History: A parade of historical figures made cameos in your stories. Emily Erfani of Washington, D.C., contrived to have Strom Thurmond encounter the jar shortly before his historic filibuster of the Civil Rights Act. In Eileen Moushey’s story, a young Elvis Presley steals the jar from a barbecue joint in Tupelo, Miss. The narrator of the story submitted by Brian Estes, a student from Spartanburg, S.C., is given the jar by the late NASCAR legend Dale Earnhardt Sr. As Estes tells it, Earnhardt had himself received the jar as a gift—from NASCAR legend Richard Petty.
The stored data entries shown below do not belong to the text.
/-- The end of a position's slice, one past its last pixel: the end of its right blend zone (R224). -/
def Geometry.sliceEnd (g : Geometry) (k : Nat) : Nat :=
  if k < g.seams then g.b0 k + natAt g.overlaps k / 2 else g.width

/-- The positions of z of AT_SHIFT, slot 0, of the view's ports in a frame's set (R208, R225). -/
def State.portShift (s : State) (fe v p : Nat) : Nat :=
  if s.param fe (Obj.portAtEnable p) ≠ 0 then
    atShift (s.param fe (Obj.trgPhases v)) (atDelay (s.param fe (Obj.portAtDelay p)) 0)
  else 0

/-! ## Seam offsets -/

/-- The offsets of a seam for a line: those in force from their frame start on, the older ones before it (R237). -/
def Seam.forLine (x : Seam) (index : Nat) : Int × Int :=
  match x.was.find? (fun q => half32 ≤ ahead32 q.1 index) with
  | some q => q.2
  | none => (x.ox, x.ot)

/-- Offsets entered in force from a frame start on. -/
def Seam.set (x : Seam) (o : Int × Int) (index : Nat) : Seam :=
  { x with was := x.was ++ [(index, x.ox, x.ot)], ox := o.1, ot := o.2, next := none }

/-- The stitcher has reached a line: what it was before is past, and the line's offsets count among the frame's (R236, R237). -/
def Seam.reach (x : Seam) (index frameStart : Nat) (first : Bool) : Seam :=
  let o := x.forLine index
  { x with
    was := x.was.filter (fun q => half32 ≤ ahead32 q.1 index),
    used := if first then [o] else if x.used.contains o then x.used else x.used ++ [o],
    loaded := x.loaded.filter (fun n => half32 ≤ ahead32 n frameStart) }

/-- Whether a measurement is STALE (R236): a line of the frame was stitched under other offsets than those now in force; or the
frame started before the line from which SEAM_SET was loaded (R237). -/
def Seam.stale (x : Seam) : Bool := x.loaded.isSome || x.used.any (fun o => o ≠ (x.ox, x.ot))

/-- The offsets SEAM_SET gives a seam (R240). -/
def seamSetOf (b : Bytes) (k : Nat) : Int × Int := (i16At b (4 * k), i16At b (4 * k + 2))

/-- The cumulative offsets to the right of a position, each limited (R225). -/
def cumulRight (limit : Int) : Int → List Int → List Int
  | _, [] => []
  | x, o :: r => let y := clampInt (x + o) (-limit) limit; y :: cumulRight limit y r

/-- The cumulative offsets of `n` positions from the seams' offsets, 0 at the anchor (R225). -/
def cumulative (n anchor : Nat) (limit : Int) (offs : List Int) : List Int :=
  let right := cumulRight limit 0 ((offs.take (n - 1)).drop anchor)
  let left := cumulRight limit 0 (((offs.take anchor).reverse).map (fun o => -o))
  left.reverse ++ [0] ++ right

/-- Offsets to the right of the anchor limited so that each cumulative offset stays within its limit (R236): the limited
offsets. An offset comes with whether its seam is updated: one that is not keeps it (R236, R238). -/
def limitRight (limit : Int) : Int → List (Int × Bool) → List Int
  | _, [] => []
  | x, o :: r =>
    let y := clampInt (x + o.1) (-limit) limit
    (if o.2 then y - x else o.1) :: limitRight limit y r

/-- All offsets of a view limited (R236). The seams from the anchor's to the last between positions are to its right. -/
def limitOffsets (n anchor : Nat) (limit : Int) (offs : List (Int × Bool)) : List Int :=
  let left := limitRight limit 0 (((offs.take anchor).reverse).map (fun o => (-o.1, o.2)))
  let right := limitRight limit 0 ((offs.take (n - 1)).drop anchor)
  let rest := (offs.drop (n - 1)).map (fun o => if o.2 then clampInt o.1 (-limit) limit else o.1)
  (left.map (fun o => -o)).reverse ++ right ++ rest

/-! ## Placement -/

/-- A linear blend of two weights that sum to `2^k`, rounded half up. -/
def mix (k wa a wb b : Nat) : Nat := (wa * a + wb * b + 2 ^ (k - 1)) / 2 ^ k

/-- A port's placed sample at output pixel `u64` (in 1/64 px of the port's line) of lines `m` and `m + 1` with fraction `f`
(R225, R226): four bands, or none for a hole. -/
def placeSample (l0 l1 : Option PixLine) (f : Nat) (u64 : Int) (ow : Nat) : Option (List Nat) :=
  let iu := asr u64 6
  let g := (u64 % 64).toNat
  let good := fun (u : Int) (l : Option PixLine) =>
    match l with
    | some x => decide (0 ≤ u) && decide (u < ow) && !x.holes.getD u.toNat true
    | none => false
  let at1 := fun (u : Int) => good u l0 && (f = 0 || good u l1)
  if at1 iu && (g = 0 || at1 (iu + 1)) then
    let vt := fun (u : Int) (b : Nat) =>
      let a := natAt ((l0.map (fun x => x.samples.getD b [])).getD []) u.toNat
      let c := natAt ((l1.map (fun x => x.samples.getD b [])).getD []) u.toNat
      mix 4 (16 - f) a f (if f = 0 then 0 else c)
    some ((List.range 4).map (fun b =>
      mix 6 (64 - g) (vt iu b) g (if g = 0 then 0 else vt (iu + 1) b)))
  else none

/-- A port as the stitcher sees it for line `j`: its two source lines, the fraction, its start and cross-track offset, its
width. -/
structure Placed where
  l0 : Option PixLine
  l1 : Option PixLine
  f : Nat
  start : Nat
  sx : Int
  ow : Nat
  deriving DecidableEq, Repr

/-- The sample of a placed port at stitched pixel `x` (R225). -/
def Placed.at (p : Placed) (x : Nat) : Option (List Nat) :=
  placeSample p.l0 p.l1 p.f (64 * ((x : Int) - p.start) - p.sx) p.ow

/-- The source lines of a port for line `j`, `a` sixteenths of a line behind it (R225); a line that is gone is none (R229). -/
def sourceLines (lines : List PixLine) (j : Nat) (a : Int) : Option PixLine × Option PixLine × Nat :=
  let q := -a
  let m := (((j : Int) + asr q 4) % wrap32).toNat
  let f := (q % 16).toNat
  let line := fun (k : Nat) => lines.find? (fun l => l.index = k)
  (line m, if f = 0 then none else line ((m + 1) % wrap32), f)

/-- The blend of a seam at pixel `x` (R227). -/
def blendAt (b0 o x : Nat) (l r : Option (List Nat)) : Option (List Nat) :=
  match l, r with
  | none, none => none
  | none, some b => some b
  | some a, none => some a
  | some a, some b =>
    let w := ((x - b0) * 256 + 128) / (o / 2)
    some ((List.range 4).map (fun k => mix 8 (256 - w) (natAt a k) w (natAt b k)))

/-- The position whose slice holds a stitched pixel (R224). -/
def Geometry.posOf (g : Geometry) (x : Nat) : Nat :=
  ((List.range g.ports.length).find? (fun k => decide (x < g.sliceEnd k))).getD (g.ports.length - 1)

/-- A stitched pixel (R224): the position alone, or the blend of its right seam. `placed` has one entry per position, and
one more for the received slice of a view that continues. -/
def Geometry.pixel (g : Geometry) (placed : List Placed) (x : Nat) : Option (List Nat) :=
  let k := g.posOf x
  let own := (placed[k]?).bind (fun p => p.at x)
  if k < g.seams ∧ g.b0 k ≤ x ∧ x < g.sliceEnd k then
    blendAt (g.b0 k) (natAt g.overlaps k) x own ((placed[k + 1]?).bind (fun p => p.at x))
  else own

/-! ## Received slices -/

/-- The slice of a line as a pixel line of `o` pixels (R232). -/
def SeamSlice.line (q : SeamSlice) (o : Nat) (like : PixLine) : PixLine :=
  { like with
    index := q.index,
    samples := (List.range 4).map (fun b => (List.range o).map (fun x => leNat (Mem.readBytes q.got (8 * x + 2 * b) 2))),
    holes := (List.range o).map (fun x => q.late || bitOf (Mem.read q.got (8 * o + x / 8)).toNat (x % 8)) }

/-- Whether a slice can be used: complete, or settled as late (R234). -/
def SeamSlice.settled (q : SeamSlice) (o : Nat) : Bool :=
  q.late || (q.last && decide (8 * o + 4 * ceilDiv (ceilDiv o 8) 4 ≤ q.received))

/-- The slice bytes of a stitched line's first pixels, as sent to the left module (R232). -/
def sliceBytes (g : Geometry) (placed : List Placed) (o : Nat) : Bytes :=
  let px := (List.range o).map (fun x => (placed[0]?).bind (fun p => p.at (natAt g.starts 0 + x)))
  px.flatMap (fun v => (v.getD [0, 0, 0, 0]).flatMap (leBytes 2)) ++
  (List.range (4 * ceilDiv (ceilDiv o 8) 4)).map (fun i =>
    BitVec.ofNat 8 ((List.range 8).foldl (fun a n =>
      a + (if 8 * i + n < o ∧ (px.getD (8 * i + n) none).isNone then 2 ^ n else 0)) 0))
Fittingly, the winner of the contest managed to incorporate all five of these themes into one 442-word story. Matthew Wells, a playwright living in New York City, has spun a tale of sex, murder, ribs, and one very sticky shave, set in turn-of-the-century New York City and featuring the model Evelyn Nesbit and her lover, famed architect Stanford White.
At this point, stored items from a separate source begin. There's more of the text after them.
-- ==== Sys2Proof/Machine/Models.lean ====
section
/-! DEFINITION. Object-classifier models: header and layer records (R296, R297), tensors and layers (R298 to R300), the cycle
bound (R301, R302) and the load checks (R305). -/

namespace Sys2Proof.Machine

/-! ## The header -/

def mdlLayers (m : Bytes) : Nat := u16At m 6
def mdlWeightOffset (m : Bytes) : Nat := u32At m 12
def mdlWeightBytes (m : Bytes) : Nat := u32At m 16
def mdlInH (m : Bytes) : Nat := u16At m 20
def mdlInW (m : Bytes) : Nat := u16At m 22
def mdlBands (m : Bytes) : Nat := u8At m 24
def mdlShift (m : Bytes) : Nat := u8At m 25
def mdlInOffset (m : Bytes) : Nat := u32At m 28
def mdlCycles (m : Bytes) : Nat := u32At m 32

/-- The NAME bytes without their padding. -/
def mdlName (m : Bytes) : Bytes := (slice m 36 24).takeWhile (· ≠ 0)

/-- Reason 1 (R305): the header in range, the weight section inside the model. -/
def mdlHeaderOk (m : Bytes) : Bool :=
  decide (64 ≤ m.length) && u32At m 0 = 0x444D4248 && u16At m 4 = 1 && u32At m 8 = m.length &&
  decide (1 ≤ mdlLayers m) && decide (mdlLayers m ≤ 256) && decide (64 + 32 * mdlLayers m ≤ mdlWeightOffset m) &&
  decide (mdlWeightOffset m % 64 = 0) && decide (mdlWeightOffset m + mdlWeightBytes m ≤ m.length) &&
  decide (4 ≤ mdlInH m) && decide (mdlInH m ≤ 128) && decide (4 ≤ mdlInW m) && decide (mdlInW m ≤ 128) &&
  decide (1 ≤ mdlBands m) && decide (mdlBands m ≤ 15) && decide (1 ≤ mdlShift m) && decide (mdlShift m ≤ 16) &&
  u16At m 26 = 0 && decide (mdlInOffset m % 64 = 0) && utf8Valid (mdlName m) &&
  ((slice m 36 24).drop (mdlName m).length).all (· = 0) && u32At m 60 = 0

/-! ## Layer records -/

/-- A layer record (R297). -/
structure Layer where
  kind : Nat
  mode : Nat
  k : Nat
  stride : Nat
  hIn : Nat
  wIn : Nat
  cIn : Nat
  cOut : Nat
  hOut : Nat
  wOut : Nat
  inA : Nat
  inB : Nat
  out : Nat
  param : Nat
  deriving DecidableEq, Repr

/-- Layer record `l` of a model (R297). -/
def mdlLayer (m : Bytes) (l : Nat) : Layer :=
  let r := slice m (64 + 32 * l) 32
  { kind := u8At r 0, mode := u8At r 1, k := u8At r 2, stride := u8At r 3, hIn := u16At r 4, wIn := u16At r 6,
    cIn := u16At r 8, cOut := u16At r 10, hOut := u16At r 12, wOut := u16At r 14, inA := u32At r 16, inB := u32At r 20,
    out := u32At r 24, param := u32At r 28 }

def mdlRecords (m : Bytes) : List Layer := (List.range (mdlLayers m)).map (mdlLayer m)

/-- CONV, DWCONV and POOL have a kernel; ADD and CONCAT a second input. -/
def Layer.kernel (x : Layer) : Bool := decide (1 ≤ x.kind) && decide (x.kind ≤ 3)
def Layer.two (x : Layer) : Bool := x.kind = 5 || x.kind = 8

/-- Inputs of a DENSE layer (R298). -/
def Layer.n (x : Layer) : Nat := x.hIn * x.wIn * x.cIn

/-- The parameter bytes w_l (R298). -/
def Layer.paramBytes (x : Layer) : Nat :=
  if x.kind = 1 then x.cOut * (x.k * x.k) * x.cIn + 8 * x.cOut
  else if x.kind = 2 then x.cIn * (x.k * x.k) + 8 * x.cIn
  else if x.kind = 3 then (if x.mode = 1 then 8 else 0)
  else if x.kind = 4 then x.cOut * x.n + 8 * x.cOut
  else if x.kind = 5 then 8
  else if x.kind = 6 then (if x.mode = 1 then 8 else if x.mode = 2 then 256 else 0)
  else 0

/-- Bytes of a tensor in brick SRAM (R299). -/
def tensorBytes (h w c : Nat) : Nat := h * w * 16 * ceilDiv c 16

/-! ## Load checks -/

/-- Reason 2 for one record: KIND, MODE, K and STRIDE defined, reserved fields 0, ARGMAX last and only last. -/
def Layer.defined (x : Layer) (last : Bool) : Bool :=
  decide (1 ≤ x.kind) && decide (x.kind ≤ 9) &&
  decide (x.mode ≤ (if x.kind = 3 ∨ x.kind = 7 then 1 else if x.kind = 6 then 2 else 0)) &&
  (if x.kernel then decide (x.k ∈ [1, 3, 5, 7]) && decide (x.stride ∈ [1, 2]) else x.k = 1 && x.stride = 1) &&
  (x.two || x.inB = 0) && (x.kind ≠ 9 || x.out = 0) && (decide (x.kind = 9) == last)

/-- Dimensions in their ranges (R297). -/
def Layer.ranged (x : Layer) : Bool :=
  [x.hIn, x.wIn, x.hOut, x.wOut].all (fun d => decide (1 ≤ d) && decide (d ≤ 256)) &&
  [x.cIn, x.cOut].all (fun c => decide (1 ≤ c) && decide (c ≤ 1024))

/-- The output dimensions of R298, given the channels of the second input. -/
def Layer.shaped (x : Layer) (b : Option (Nat × Nat × Nat)) : Bool :=
  let same := x.hOut = x.hIn && x.wOut = x.wIn
  if x.kernel then
    x.hOut = ceilDiv x.hIn x.stride && x.wOut = ceilDiv x.wIn x.stride && (x.kind = 1 || x.cOut = x.cIn)
  else if x.kind = 4 then decide (x.n ≤ 32768) && x.hOut = 1 && x.wOut = 1
  else if x.kind = 5 then same && x.cOut = x.cIn && b = some (x.hIn, x.wIn, x.cIn)
  else if x.kind = 6 then same && x.cOut = x.cIn
  else if x.kind = 7 then x.cOut = x.cIn
  else if x.kind = 8 then
    same && (match b with | some (h, w, c) => h = x.hIn && w = x.wIn && x.cOut = x.cIn + c | none => false)
  else x.hIn = 1 && x.wIn = 1

/-- Reason 3 from record `l` on: `known` are the tensors written so far, newest first. The failing layer, or none. -/
def shapeFault : Nat → List (Nat × Nat × Nat × Nat) → List Layer → Option Nat
  | _, _, [] => none
  | l, known, x :: rest =>
    let a := assoc known x.inA
    let b := if x.two then assoc known x.inB else none
    if x.ranged && a = some (x.hIn, x.wIn, x.cIn) && (!x.two || b.isSome) && x.shaped b then
      shapeFault (l + 1) ((x.out, x.hOut, x.wOut, x.cOut) :: known) rest
    else some l

/-- Whether two spans of SRAM overlap. -/
def overlaps (a n b m : Nat) : Bool := decide (a < b + m) && decide (b < a + n)

/-- Reason 4 for one record (R305): every tensor inside the SRAM, OUT apart from the inputs; offsets multiples of 64. -/
def Layer.fits (x : Layer) : Bool :=
  let a := tensorBytes x.hIn x.wIn x.cIn
  let cb := if x.kind = 8 then x.cOut - x.cIn else x.cIn
  let b := tensorBytes x.hIn x.wIn cb
  let o := tensorBytes x.hOut x.wOut x.cOut
  decide (x.inA % 64 = 0) && decide (x.inA + a ≤ 262144) &&
  (!x.two || (decide (x.inB % 64 = 0) && decide (x.inB + b ≤ 262144))) &&
  (x.kind = 9 || (decide (x.out % 64 = 0) && decide (x.out + o ≤ 262144) && !overlaps x.out o x.inA a &&
    (!x.two || !overlaps x.out o x.inB b)))

/-- Byte `i` of a layer's parameters. -/
def paramAt (m : Bytes) (x : Layer) (i : Nat) : Nat := u8At m (mdlWeightOffset m + x.param + i)
def paramField (m : Bytes) (x : Layer) (i n : Nat) : Nat := fieldAt m (mdlWeightOffset m + x.param + i) n

/-- Reason 5 for one record. -/
def Layer.weighed (x : Layer) (m : Bytes) : Bool :=
  x.paramBytes = 0 ||
  (decide (x.param % 64 = 0) && decide (x.param + x.paramBytes ≤ mdlWeightBytes m) &&
    (x.kind ≠ 6 || x.mode ≠ 1 || decide (toSigned 8 (paramAt m x 0) ≤ toSigned 8 (paramAt m x 1))))

/-- Offset of the first 8-byte parameter block, and how many there are. -/
def Layer.blocks (x : Layer) : Nat × Nat :=
  if x.kind = 1 then (x.cOut * (x.k * x.k) * x.cIn, x.cOut)
  else if x.kind = 2 then (x.cIn * (x.k * x.k), x.cIn)
  else if x.kind = 3 then (0, if x.mode = 1 then 1 else 0)
  else if x.kind = 4 then (x.cOut * x.n, x.cOut)
  else (0, 0)

/-- Reason 6 for one record. -/
def Layer.bounded (x : Layer) (m : Bytes) : Bool :=
  let q := x.blocks
  let span := if x.kind = 4 then x.n else x.k * x.k * x.cIn
  (List.range q.2).all (fun o =>
    decide ((toSigned 32 (paramField m x (q.1 + 8 * o) 4)).natAbs + span * 16384 < 2147483648)) &&
  (x.kind ≠ 9 || decide (x.cIn ≤ 32))

/-- The cycles of a layer's body (R301). -/
def Layer.body (x : Layer) : Nat :=
  let c8 := fun (n : Nat) => ceilDiv n 8
  let c16 := fun (n : Nat) => ceilDiv n 16
  if x.kind = 1 then x.hOut * x.wOut * c16 x.cOut * (x.k * x.k) * c8 x.cIn
  else if x.kind = 2 ∨ x.kind = 3 then x.hOut * c8 x.wOut * c16 x.cOut * (x.k * x.k)
  else if x.kind = 4 then c16 x.cOut * c8 x.n
  else if x.kind = 7 then x.hOut * c8 x.wOut * c16 x.cOut * (if x.mode = 1 then 4 else 1)
  else if x.kind = 9 then c16 x.cIn + 8
  else x.hOut * c8 x.wOut * c16 x.cOut

/-- C_m (R301). -/
def mdlCm (m : Bytes) : Nat :=
  100 + (mdlRecords m).foldl (fun a x => a + 40 + Nat.max x.body (ceilDiv x.paramBytes 64)) 0

/-- COST (R302). -/
def mdlCost (m : Bytes) : Nat := mdlCm m + ceilDiv (mdlInH m * mdlInW m) 8 + 232

/-- The first record a test fails on. -/
def firstBad (f : Layer → Bool) (l : List Layer) : Option Nat :=
  let i := l.findIdx (fun x => !f x)
  if i < l.length then some i else none

/-- Bands fed to a model, ascending (R296, R311). -/
def mdlBandList (m : Bytes) : List Nat := selectedBands (mdlBands m)

/-- The load checks of R305: reason and layer of the first that fails. `others` is the weight space already taken, `demand`
tells whether the slot's RATE fits its COST. -/
def mdlCheck (m : Bytes) (others : Nat) (rateOk : Bool) : Option (Nat × Nat) :=
  let ls := mdlRecords m
  let n := ls.length
  let at_ := fun (r : Nat) (o : Option Nat) => o.map (fun l => (r, l))
  if !mdlHeaderOk m then some (1, 0xFFFF)
  else
    match (List.range n).find? (fun l => !((mdlLayer m l).defined (l + 1 = n))) with
    | some l => some (2, l)
    | none =>
      match at_ 3 (shapeFault 0 [(mdlInOffset m, mdlInH m, mdlInW m, (mdlBandList m).length)] ls) with
      | some r => some r
      | none =>
        match at_ 4 (firstBad Layer.fits ls) with
        | some r => some r
        | none =>
          match at_ 5 (firstBad (fun x => x.weighed m) ls) with
          | some r => some r
          | none =>
            match at_ 6 (firstBad (fun x => x.bounded m) ls) with
            | some r => some r
            | none =>
              if mdlCm m ≠ mdlCycles m then some (7, 0xFFFF)
              else if 917504 < mdlWeightBytes m + others then some (8, 0xFFFF)
              else if !rateOk then some (9, 0xFFFF)
              else none

/-! ## Running a model -/

/-- Element (y, x, c) of a tensor in SRAM (R299); outside it reads 0 (R298). -/
def tensorAt (sram : Mem) (off h w c : Nat) (y x : Int) (k : Nat) : Int :=
  if y < 0 ∨ x < 0 ∨ (h : Int) ≤ y ∨ (w : Int) ≤ x then 0
  else toSigned 8 (Mem.read sram (off + (y.toNat * w + x.toNat) * 16 * ceilDiv c 16 + k)).toNat

/-- The requantisation of R300. -/
def requantise (acc : Int) (scale shift : Nat) : Int :=
  let q := acc * scale
  clampInt (if shift = 0 then q else asr (q + ((2 ^ (shift - 1) : Nat) : Int)) shift) (-128) 127

/-- A sum over a kernel window (R298). -/
def windowSum (k : Nat) (f : Nat → Nat → Int) : Int :=
  (List.range k).foldl (fun a dy => (List.range k).foldl (fun a dx => a + f dy dx) a) 0

/-- The output value of a layer at (y, x, o) (R298, R300, R311). -/
def Layer.value (m : Bytes) (sram : Mem) (l : Layer) (y x o : Nat) : Int :=
  let p : Int := ((l.k - 1) / 2 : Nat)
  let inp := fun (yy xx : Int) (c : Nat) => tensorAt sram l.inA l.hIn l.wIn l.cIn yy xx c
  let w := fun (i : Nat) => toSigned 8 (paramAt m l i)
  let block := fun (o : Nat) => l.blocks.1 + 8 * o
  let quant := fun (o : Nat) (acc : Int) =>
    requantise (acc + toSigned 32 (paramField m l (block o) 4)) (paramField m l (block o + 4) 2) (paramField m l (block o + 6) 1)
  let yy := fun (d : Nat) => ((l.stride * y + d : Nat) : Int) - p
  let xx := fun (d : Nat) => ((l.stride * x + d : Nat) : Int) - p
  if l.kind = 1 then
    quant o (windowSum l.k (fun dy dx => (List.range l.cIn).foldl (fun a i =>
      a + w (((o * l.k + dy) * l.k + dx) * l.cIn + i) * inp (yy dy) (xx dx) i) 0))
  else if l.kind = 2 then quant o (windowSum l.k (fun dy dx => w ((o * l.k + dy) * l.k + dx) * inp (yy dy) (xx dx) o))
  else if l.kind = 3 then
    if l.mode = 1 then quant 0 (windowSum l.k (fun dy dx => inp (yy dy) (xx dx) o))
    else (List.range l.k).foldl (fun a dy => (List.range l.k).foldl (fun a dx =>
      if 0 ≤ yy dy ∧ yy dy < l.hIn ∧ 0 ≤ xx dx ∧ xx dx < l.wIn then max a (inp (yy dy) (xx dx) o) else a) a) (-128)
  else if l.kind = 4 then
    quant o ((List.range l.n).foldl (fun a i =>
      a + w (o * l.n + i) * inp ((i / (l.wIn * l.cIn) : Nat) : Int) ((i / l.cIn % l.wIn : Nat) : Int) (i % l.cIn)) 0)
  else if l.kind = 5 then
    let a := inp y x o
    let b := tensorAt sram l.inB l.hIn l.wIn l.cIn y x o
    requantise (a * (paramField m l 0 2 : Nat) + b * (paramField m l 2 2 : Nat)) 1 (paramField m l 4 1)
  else if l.kind = 6 then
    let a := inp y x o
    if l.mode = 0 then max a 0
    else if l.mode = 1 then clampInt a (w 0) (w 1)
    else w (a + 128).toNat
  else if l.kind = 7 then
    let py := clampNat (((2 * y + 1) * l.hIn * 128 / l.hOut : Nat) - (128 : Int)) 0 ((l.hIn - 1) * 256)
    let px := clampNat (((2 * x + 1) * l.wIn * 128 / l.wOut : Nat) - (128 : Int)) 0 ((l.wIn - 1) * 256)
    let iy := py / 256
    let ix := px / 256
    if l.mode = 0 then inp iy ix o
    else
      let fy : Int := (py % 256 : Nat)
      let fx : Int := (px % 256 : Nat)
      let iy1 := Nat.min (iy + 1) (l.hIn - 1)
      let ix1 := Nat.min (ix + 1) (l.wIn - 1)
      asr ((256 - fy) * ((256 - fx) * inp iy ix o + fx * inp iy ix1 o) +
        fy * ((256 - fx) * inp iy1 ix o + fx * inp iy1 ix1 o) + 32768) 16
  else
    if o < l.cIn then inp y x o else tensorAt sram l.inB l.hIn l.wIn (l.cOut - l.cIn) y x (o - l.cIn)

/-- A tensor written to SRAM, padding bytes 0 (R299). -/
def tensorWrite (sram : Mem) (off h w c : Nat) (f : Nat → Nat → Nat → Int) : Mem :=
  let pad := 16 * ceilDiv c 16
  (List.range (h * w)).foldl (fun m q => (List.range pad).foldl (fun m k =>
    Mem.write m (off + q * pad + k) (BitVec.ofNat 8 (if k < c then ofSigned 8 (f (q / w) (q % w) k) else 0))) m) sram

/-- The index of the largest of the values, ties to the lowest (R298). -/
def argmax (l : List Int) : Nat :=
  ((List.range l.length).foldl (fun (b : Nat × Int) i =>
    if b.2 < intAt l i then (i, intAt l i) else b) (0, intAt l 0)).1

/-- A brick's tensor SRAM with the input tensor in its place, in HWC order (R299, R311). -/
def mdlStart (m : Bytes) (sram : Mem) (input : List Int) : Mem :=
  let bands := (mdlBandList m).length
  tensorWrite sram (mdlInOffset m) (mdlInH m) (mdlInW m) bands (fun y x c => intAt input ((y * mdlInW m + x) * bands + c))

/-- The run of a model on a tensor SRAM that holds its input (R298 to R301): the SRAM as the run leaves it, and the model output
class. -/
def mdlRun (m : Bytes) (sram : Mem) : Mem × Nat :=
  (mdlRecords m).foldl (fun (acc : Mem × Nat) l =>
    if l.kind = 9 then
      (acc.1, argmax ((List.range l.cIn).map (fun c => tensorAt acc.1 l.inA 1 1 l.cIn 0 0 c)))
    else (tensorWrite acc.1 l.out l.hOut l.wOut l.cOut (Layer.value m acc.1 l), acc.2)) (sram, 0)

/-- The weight section of a model (R296, R306). -/
def mdlWeights (m : Bytes) : Bytes := slice m (mdlWeightOffset m) (mdlWeightBytes m)

/-- A window of `hc` lines of `wc` pixels resized to a model's input (R311): `px` gives a pixel's bands, holes as 0. -/
def cropInput (m : Bytes) (hc wc : Nat) (px : Nat → Nat → Nat → Nat) : List Int :=
  let h := mdlInH m
  let w := mdlInW m
  let sh := mdlShift m
  (List.range h).flatMap (fun r => (List.range w).flatMap (fun c => (mdlBandList m).map (fun b =>
    let py := clampNat (((2 * r + 1) * hc * 128 / h : Nat) - (128 : Int)) 0 ((hc - 1) * 256)
    let pxx := clampNat (((2 * c + 1) * wc * 128 / w : Nat) - (128 : Int)) 0 ((wc - 1) * 256)
    let iy := py / 256
    let ix := pxx / 256
    let fy := py % 256
    let fx := pxx % 256
    let iy1 := Nat.min (iy + 1) (hc - 1)
    let ix1 := Nat.min (ix + 1) (wc - 1)
    let t := (256 - fy) * ((256 - fx) * px iy ix b + fx * px iy ix1 b) + fy * ((256 - fx) * px iy1 ix b + fx * px iy1 ix1 b)
    let v := (t + 32768) / 65536
    clampInt (((v + 2 ^ (sh - 1)) / 2 ^ sh : Nat) - (128 : Int)) (-128) 127)))

end Sys2Proof.Machine
end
Wells’ story has just been posted on eBay, accompanying the barbecue jar, which is now up for auction. How much value will Wells’ story add to the object? Keep tabs on the auction here, and check back at Slate next week for a follow-up on how much the jar fetched for Matthew. Congratulations to our winner and to all of our finalists. The names of the 11 runners-up are at the bottom of this article; Matthew’s story follows below:

Booth 106 was the regular table of Evelyn Nesbit—it’s where she was introduced to Charles Dana Gibson, who used her as the model for his famous Gibson Girl drawings; it’s where she met the young John Barrymore, who became her lover and got her pregnant twice (once in the booth itself and once in his apartment); it’s where she was introduced to architect Stanford White by fellow Floradora Girl Edna Goodrich; and it’s where she met her future husband Harry Thaw, who murdered White at Madison Square Garden on June 25, 1906.Originally surrounded by red velvet drapes, the booth is now open and unlit. On the wall is a photo of Nesbit from her Gibson Girl days and beneath it, on a small shelf, is a little jar labeled “BAR-B-Q Sauce.” The jar was originally purchased by Nesbit as a gift for White—whenever White would meet her for dinner, he would order ribs, and she paid the waiters to always keep the small jar full of sauce at the table for White’s special use. Very special, according to suppressed trial testimony after his murder—allegedly, the ribs weren’t the only things White covered in barbecue sauce behind those drapes.After White’s death, Booth 106 was roped off as a sign of mourning, a RESERVED sign was placed on the table, and per Evelyn Nesbit’s wishes, once a week the bartender would refill the BAR-B-Q jar, as if in preparation for White’s eventual return. The table went empty for almost two years (not even Nesbit sat at it), until the afternoon of January 5, 1908, when Harry Thaw sailed into the Naughty Pine, plunked himself down at Booth 106, ripped up the RESERVED sign, tore down the red velvet curtains, draped them around his body like a winding sheet, and demanded a shave. When told that he was in a bar and not a barber shop, Thaw cried, “Then I’ll do it myself,” whereupon he pulled out a straight razor, stropped it on his leather belt, and taking the BAR-B-Q jar, proceeded to slop sauce all over his face as if it were shaving cream. Then, pretending to stare into a mirror, he gave himself a blood-soaked shave while humming “I Could Love a Million Girls,” the song that had been playing when he shot White in the face.”You must be a lunatic,” said one of the waiters. Thaw just smiled at him. His first trial for the murder of Stanford White had ended in a deadlocked jury; but the next day, when his second trial began, he pleaded not guilty by reason of insanity.

The runners-up (in alphabetical order):

David Abrams, Butte, Mont.
Tom Bradstreet, Windsor, U.K.
Alex Chapman, Buford, Ga.
Rodrigo Chavez, El Centro, Calif.
Erin Ellia, Weymouth, Mass.
Jason Fernandes, Memphis, Tenn.
Joe Lyons, Pittsburgh
Francesca Petty, Chicago
David Popple, Grand Prairie, Texas
Hepzibah Phreake, Carrboro, N.C.
Alan Rodriguez, Houston

Thanks to everyone who submitted a story; a rack of ribs will never quite taste the same to us again.